**To do**
The lines to repeat are those below from the one containing "def bit (b : Bool)" down to the one containing "let l2 := decide", both included; reproduce them exactly and nothing else.

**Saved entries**

========================

-- ==== Sys2Proof/Machine/Parse.lean ====
section
/-! DEFINITION. The parser (R203 to R209): the header graph over the first 64 bytes of a frame, the verdict and the parse
result; and the classification key (R210 to R213). -/
namespace Sys2Proof.Machine

/-- Byte `i` of a byte list, 0 beyond its end. -/
def byteAt (w : List Byte) (i : Nat) : Nat := (w.getD i 0).toNat

/-- The `n` bytes from offset `o`, most significant first (R4). -/
def beAt (w : List Byte) (o : Nat) : Nat → Nat
  | 0 => 0
  | n + 1 => beAt w o n * 256 + byteAt w (o + n)

/-- The settings that govern a port's parse (R204, R229, R236, R237). -/
structure ParseCfg where
  tunnel : Nat
  mpls : Bool
  tpidAlt : Nat
  vxlan : Nat
  geneve : Nat
  deriving DecidableEq, Repr

/-- The parse result before any header is read. -/
def Parse.empty : Parse :=
  { verdict := .ok, payload := 0, l3v := false, l4v := false, tcpfV := false, tun := 0, vni := 0, tags := 0, ovid := 0,
    opcp := 0, odei := 0, ivid := 0, ipcp := 0, mplsN := 0, label0 := 0, label1 := 0, mplsTc := 0, ptp := false,
    ptpType := 0, ptpOff := none, l3type := 0, frag := 0, sip := 0, dip := 0, proto := 0, dscp := 0, ecn := 0, ttl := 0,
    flow := 0, sport := 0, dport := 0, tcpf := 0, da := 0, sa := 0, etype := 0, innerDa := 0, innerEtype := 0, pay16 := 0 }

/-- A header of the graph that the path has been named to reach (R204). -/
inductive Hdr where
  | eth | tag | mpls | ip4 | ip6 | ext (nh : Nat) | udp | tcp | vxlan | geneve | inner
  deriving DecidableEq, Repr

/-- The walk's state: the result so far, whether DEEP or LENGTH has been found, the IP payload length and UDP Length as far
as known, the IPv6 Payload Length and extension bytes, and whether the next header is terminal (a later fragment). -/
structure Walk where
  p : Parse
  deep : Bool
  len : Bool
  ipLen : Option Nat
  udpLen : Option Nat
  pl6 : Nat
  ext : Nat
  later : Bool
  ptpAt : Option Nat
  deriving DecidableEq, Repr

/-- What the walk does after a header: stop, or go on with the named header at an offset. -/
abbrev Next := Walk × Option (Hdr × Nat)

def Walk.stop (k : Walk) : Next := (k, none)
def Walk.stopDeep (k : Walk) : Next := ({ k with deep := true }, none)
def Walk.pay (k : Walk) (o : Nat) : Walk := { k with p := { k.p with payload := o } }

/-- The header that an EtherType names at offset `o`, or a stop; a version nibble outside the window gives DEEP (R205). -/
def byEtherType (c : ParseCfg) (w : List Byte) (k : Walk) (et o : Nat) : Next :=
  if et = 0x8100 ∨ et = 0x88A8 ∨ (c.tpidAlt ≠ 0 ∧ et = c.tpidAlt) then (k, some (.tag, o))
  else if (et = 0x8847 ∨ et = 0x8848) ∧ c.mpls then (k, some (.mpls, o))
  else if et = 0x0800 then
    if w.length ≤ o then k.stopDeep else if byteAt w o / 16 = 4 then (k, some (.ip4, o)) else k.stop
  else if et = 0x86DD then
    if w.length ≤ o then k.stopDeep else if byteAt w o / 16 = 6 then (k, some (.ip6, o)) else k.stop
  else k.stop

/-- The header that an IPv6 Next Header names. -/
def byNextHeader (k : Walk) (nh o : Nat) : Next :=
  if nh = 0 ∨ nh = 43 ∨ nh = 44 ∨ nh = 60 then (k, some (.ext nh, o))
  else if nh = 17 then (k, some (.udp, o))
  else if nh = 6 then (k, some (.tcp, o))
  else k.stop

/-- The label stack from offset `o`, with `n` labels read (R204). -/
def mplsWalk (w : List Byte) (k : Walk) (o n : Nat) : Nat → Next
  | 0 => k.stopDeep
  | fuel + 1 =>
    if w.length < o + 4 then k.stopDeep
    else
      let lab := beAt w o 4
      let p := k.p
      let p := { p with mplsN := n + 1 }
      let p := if n = 0 then { p with label0 := lab / 4096, mplsTc := lab / 512 % 8 } else p
      let p := if n = 1 then { p with label1 := lab / 4096 } else p
      let k := { k with p := p }
      if lab / 256 % 2 = 1 then
        let k := k.pay (o + 4)
        if w.length ≤ o + 4 then k.stopDeep
        else if byteAt w (o + 4) / 16 = 4 then (k, some (.ip4, o + 4))
        else if byteAt w (o + 4) / 16 = 6 then (k, some (.ip6, o + 4))
        else k.stop
      else mplsWalk w k (o + 4) (n + 1) fuel

def walkEth (c : ParseCfg) (w : List Byte) (k : Walk) : Next :=
  if w.length < 14 then k.stopDeep
  else
    let et := beAt w 12 2
    let k := { k with p := { k.p with da := beAt w 0 6, sa := beAt w 6 6, etype := et, payload := 14 },
                      ptpAt := if et = 0x88F7 then some 14 else none }
    byEtherType c w k et 14

def walkTag (c : ParseCfg) (w : List Byte) (k : Walk) (o : Nat) : Next :=
  if k.p.tags = 2 ∨ w.length < o + 4 then k.stopDeep
  else
    let tci := beAt w o 2
    let et := beAt w (o + 2) 2
    let p := { k.p with tags := k.p.tags + 1, etype := et, payload := o + 4 }
    let p := if k.p.tags = 0 then { p with ovid := tci % 4096, opcp := tci / 8192, odei := tci / 4096 % 2 }
             else { p with ivid := tci % 4096, ipcp := tci / 8192 }
    let k := { k with p := p, ptpAt := if et = 0x88F7 then some (o + 4) else none }
    byEtherType c w k et (o + 4)

def walkIp4 (w : List Byte) (k : Walk) (o : Nat) : Next :=
  let ihl := byteAt w o % 16
  let tl := beAt w (o + 2) 2
  let bad := decide (o < w.length ∧ ihl < 5) || decide (o + 4 ≤ w.length ∧ tl < ihl * 4)
  let k := { k with len := k.len || bad }
  if w.length < o + 20 then k.stopDeep
  else
    let fr := beAt w (o + 6) 2
    let fo := fr % 8192
    let proto := byteAt w (o + 9)
    let k := { k with
      p := { k.p with
        l3type := 1, l3v := !k.len, dscp := byteAt w (o + 1) / 4, ecn := byteAt w (o + 1) % 4, ttl := byteAt w (o + 8),
        proto := proto, sip := beAt w (o + 12) 4, dip := beAt w (o + 16) 4,
        frag := if fo ≠ 0 then 2 else if fr / 8192 % 2 = 1 then 1 else 0,
        payload := o + ihl * 4 },
      ipLen := some (tl - ihl * 4) }
    if fo ≠ 0 then k.stop
    else if proto = 17 then (k, some (.udp, o + ihl * 4))
    else if proto = 6 then (k, some (.tcp, o + ihl * 4))
    else k.stop

def walkIp6 (w : List Byte) (k : Walk) (o : Nat) : Next :=
  let pl := beAt w (o + 4) 2
  let nh := byteAt w (o + 6)
  let bad := decide (o + 7 ≤ w.length ∧ pl = 0 ∧ nh ≠ 59)
  let k := { k with len := k.len || bad }
  if w.length < o + 40 then k.stopDeep
  else
    let tc := byteAt w o % 16 * 16 + byteAt w (o + 1) / 16
    let k := { k with
      p := { k.p with
        l3type := 2, l3v := !k.len, dscp := tc / 4, ecn := tc % 4, flow := beAt w (o + 1) 3 % 2 ^ 20,
        ttl := byteAt w (o + 7), proto := nh, sip := beAt w (o + 8) 16, dip := beAt w (o + 24) 16, payload := o + 40 },
      ipLen := some pl, pl6 := pl, ext := 0 }
    byNextHeader k nh (o + 40)

/-- An extension header. A chain that runs past Payload Length is a LENGTH failure after the IPv6 header, which stays parsed: L3V
is 1 (log 131). A Fragment header of which only the first 2 bytes lie in the window leaves FRAG 0 and counts as no later fragment
(log 154). -/
def walkExt (w : List Byte) (k : Walk) (nh o : Nat) : Next :=
  if w.length < o + 2 then k.stopDeep
  else
    let nxt := byteAt w o
    let ln := if nh = 44 then 8 else (byteAt w (o + 1) + 1) * 8
    let ext := k.ext + ln
    let frInWin := decide (nh = 44 ∧ o + 4 ≤ w.length)
    let x := beAt w (o + 2) 2
    let frag := if frInWin then (if x / 8 ≠ 0 then 2 else if x % 2 = 1 then 1 else 0) else k.p.frag
    let k' := { k with
      p := { k.p with proto := nxt, payload := o + ln, frag := frag },
      len := k.len || decide (k.pl6 < ext), ipLen := some (k.pl6 - ext), ext := ext,
      later := k.later || (frInWin && decide (x / 8 ≠ 0)) }
    if k.later then k'.stop else byNextHeader k' nxt (o + ln)

def walkUdp (c : ParseCfg) (w : List Byte) (k : Walk) (o : Nat) : Next :=
  let ul := beAt w (o + 4) 2
  let ulIn := decide (o + 6 ≤ w.length)
  let bad := ulIn && (decide (ul < 8) || (match k.ipLen with | some l => decide (l < ul) | none => false))
  let k := { k with len := k.len || bad }
  if w.length < o + 4 then k.stopDeep
  else
    let dport := beAt w (o + 2) 2
    let k := { k with
      p := { k.p with sport := beAt w o 2, dport := dport, l4v := true, payload := o + 8 },
      udpLen := if ulIn then some ul else none,
      ptpAt := if dport = 319 ∨ dport = 320 then some (o + 8) else k.ptpAt }
    let t := o + 8
    if c.tunnel = 0 ∨ k.later then k.stop
    else if dport = c.vxlan then
      if w.length ≤ t then k.stopDeep
      else if byteAt w t / 8 % 2 = 1 then (k, some (.vxlan, t)) else k.stop
    else if dport = c.geneve then
      if w.length < t + 4 then k.stopDeep
      else if byteAt w t / 64 = 0 ∧ beAt w (t + 2) 2 = 0x6558 then (k, some (.geneve, t)) else k.stop
    else k.stop

def walkTcp (w : List Byte) (k : Walk) (o : Nat) : Next :=
  let off := byteAt w (o + 12) / 16
  let offIn := decide (o + 13 ≤ w.length)
  let bad := offIn && (decide (off < 5) || (match k.ipLen with | some l => decide (l < off * 4) | none => false))
  let k := { k with len := k.len || bad }
  if w.length < o + 4 then k.stopDeep
  else
    let p := { k.p with sport := beAt w o 2, dport := beAt w (o + 2) 2, l4v := true,
                        payload := if offIn then o + off * 4 else o + 20 }
    let p := if o + 14 ≤ w.length then { p with tcpf := byteAt w (o + 13), tcpfV := true } else p
    ({ k with p := p }).stop

def walkVxlan (c : ParseCfg) (w : List Byte) (k : Walk) (o : Nat) : Next :=
  if w.length < o + 8 then k.stopDeep
  else
    let k := { k with p := { k.p with tun := 1, vni := beAt w (o + 4) 3, payload := o + 8 } }
    if c.tunnel = 2 then (k, some (.inner, o + 8)) else k.stop

def walkGeneve (c : ParseCfg) (w : List Byte) (k : Walk) (o : Nat) : Next :=
  let opt := byteAt w o % 64 * 4
  let bad := decide (o < w.length) && (match k.udpLen with | some ul => decide (ul - 8 < 8 + opt) | none => false)
  let k := { k with len := k.len || bad }
  if w.length < o + 8 then k.stopDeep
  else
    let k := { k with p := { k.p with tun := 2, vni := beAt w (o + 4) 3, payload := o + 8 + opt } }
    if c.tunnel = 2 then (k, some (.inner, o + 8 + opt)) else k.stop

def walkInner (w : List Byte) (k : Walk) (o : Nat) : Next :=
  if w.length < o + 14 then k.stopDeep
  else ({ k with p := { k.p with innerDa := beAt w o 6, innerEtype := beAt w (o + 12) 2, payload := o + 14 } }).stop

/-- One header of the path (R204). -/
def walkStep (c : ParseCfg) (w : List Byte) (k : Walk) (h : Hdr) (o : Nat) : Next :=
  match h with
  | .eth => walkEth c w k
  | .tag => walkTag c w k o
  | .mpls => mplsWalk w k o 0 6
  | .ip4 => walkIp4 w k o
  | .ip6 => walkIp6 w k o
  | .ext nh => walkExt w k nh o
  | .udp => walkUdp c w k o
  | .tcp => walkTcp w k o
  | .vxlan => walkVxlan c w k o
  | .geneve => walkGeneve c w k o
  | .inner => walkInner w k o

/-- The path: at most 8 headers; a ninth gives DEEP (R205). -/
def walkPath (c : ParseCfg) (w : List Byte) : Nat → Walk → Hdr → Nat → Walk
  | 0, k, _, _ => { k with deep := true }
  | n + 1, k, h, o =>
    match walkStep c w k h o with
    | (k, none) => k
    | (k, some (h, o)) => walkPath c w n k h o

/-- The parse result of a frame (R203 to R209). -/
def parseFrame (c : ParseCfg) (bytes : List Byte) : Parse :=
  let w := bytes.take 64
  let k := walkPath c w 8 ⟨Parse.empty, false, false, none, none, 0, 0, false, none⟩ .eth 0
  let p := k.p
  let p := match k.ptpAt with
    | some o => if o < w.length then { p with ptp := true, ptpOff := some o, ptpType := byteAt w o % 16 }
                else { p with ptp := true }
    | none => p
  { p with verdict := if k.len then .length else if k.deep then .deep else .ok, pay16 := beAt w p.payload 16 }

/-! ## The classification key (R210 to R213) -/

/-- What the key takes beside the parse result. -/
structure KeyCtx where
  keyMode : Nat
  pass2 : Bool
  port : Nat
  label : Nat
  dpiHit : Bool
  dpiTag : Nat
  fromHost : Bool
  deriving DecidableEq, Repr

def bit (b : Bool) : Nat := if b then 1 else 0

/-- Bits [383:0] of the IP profile (R211). -/
def keyIp (p : Parse) : Nat :=
  p.sip * 2 ^ 256 + p.dip * 2 ^ 128 + p.proto * 2 ^ 120 + p.dscp * 2 ^ 114 + p.ecn * 2 ^ 112 + p.ttl * 2 ^ 104 +
  p.flow * 2 ^ 84 + p.sport * 2 ^ 68 + p.dport * 2 ^ 52 + p.tcpf * 2 ^ 44 + p.label0 * 2 ^ 24 + p.ivid * 2 ^ 12 +
  p.mplsTc * 2 ^ 9

/-- Bits [383:0] of the L2 profile (R212). -/
def keyL2 (p : Parse) : Nat :=
  p.da * 2 ^ 336 + p.sa * 2 ^ 288 + p.etype * 2 ^ 272 + p.ivid * 2 ^ 260 + p.ipcp * 2 ^ 257 + p.odei * 2 ^ 256 +
  p.label0 * 2 ^ 236 + p.label1 * 2 ^ 216 + p.mplsTc * 2 ^ 213 + p.innerDa * 2 ^ 165 + p.innerEtype * 2 ^ 149 +
  p.pay16 * 2 ^ 21

/-- The 480-bit key (R210, R213). -/
def makeKey (x : KeyCtx) (p : Parse) : Nat :=
  let l2 := decide (x.keyMode = 1 ∨ p.l3type = 0)
  bit l2 * 2 ^ 479 + bit x.pass2 * 2 ^ 478 + x.port % 1024 * 2 ^ 468 + x.label * 2 ^ 460 + bit x.dpiHit * 2 ^ 459 +
  x.dpiTag * 2 ^ 443 + p.tun * 2 ^ 441 + p.vni * 2 ^ 417 + p.tags * 2 ^ 415 + p.ovid * 2 ^ 403 + p.opcp * 2 ^ 400 +
  p.mplsN * 2 ^ 397 + bit p.ptp * 2 ^ 396 + p.ptpType * 2 ^ 392 + p.l3type * 2 ^ 390 + p.frag * 2 ^ 388 +
  bit p.l4v * 2 ^ 387 + bit p.tcpfV * 2 ^ 386 + bit x.fromHost * 2 ^ 385 +
  (if l2 then keyL2 p else keyIp p)

/-- Key bits that are always zero in a profile (R227): [384] and [8:0] in the IP profile, [384] and [20:0] in the L2
profile. SIP, DIP and the other fields may take any value. -/
def keyZeroIp : Nat := 2 ^ 384 + (2 ^ 9 - 1)
def keyZeroL2 : Nat := 2 ^ 384 + (2 ^ 21 - 1)

end Sys2Proof.Machine
end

========================

**Exercise output**
def bit (b : Bool) : Nat := if b then 1 else 0

/-- Bits [383:0] of the IP profile (R211). -/
def keyIp (p : Parse) : Nat :=
  p.sip * 2 ^ 256 + p.dip * 2 ^ 128 + p.proto * 2 ^ 120 + p.dscp * 2 ^ 114 + p.ecn * 2 ^ 112 + p.ttl * 2 ^ 104 +
  p.flow * 2 ^ 84 + p.sport * 2 ^ 68 + p.dport * 2 ^ 52 + p.tcpf * 2 ^ 44 + p.label0 * 2 ^ 24 + p.ivid * 2 ^ 12 +
  p.mplsTc * 2 ^ 9

/-- Bits [383:0] of the L2 profile (R212). -/
def keyL2 (p : Parse) : Nat :=
  p.da * 2 ^ 336 + p.sa * 2 ^ 288 + p.etype * 2 ^ 272 + p.ivid * 2 ^ 260 + p.ipcp * 2 ^ 257 + p.odei * 2 ^ 256 +
  p.label0 * 2 ^ 236 + p.label1 * 2 ^ 216 + p.mplsTc * 2 ^ 213 + p.innerDa * 2 ^ 165 + p.innerEtype * 2 ^ 149 +
  p.pay16 * 2 ^ 21

/-- The 480-bit key (R210, R213). -/
def makeKey (x : KeyCtx) (p : Parse) : Nat :=
  let l2 := decide (x.keyMode = 1 ∨ p.l3type = 0)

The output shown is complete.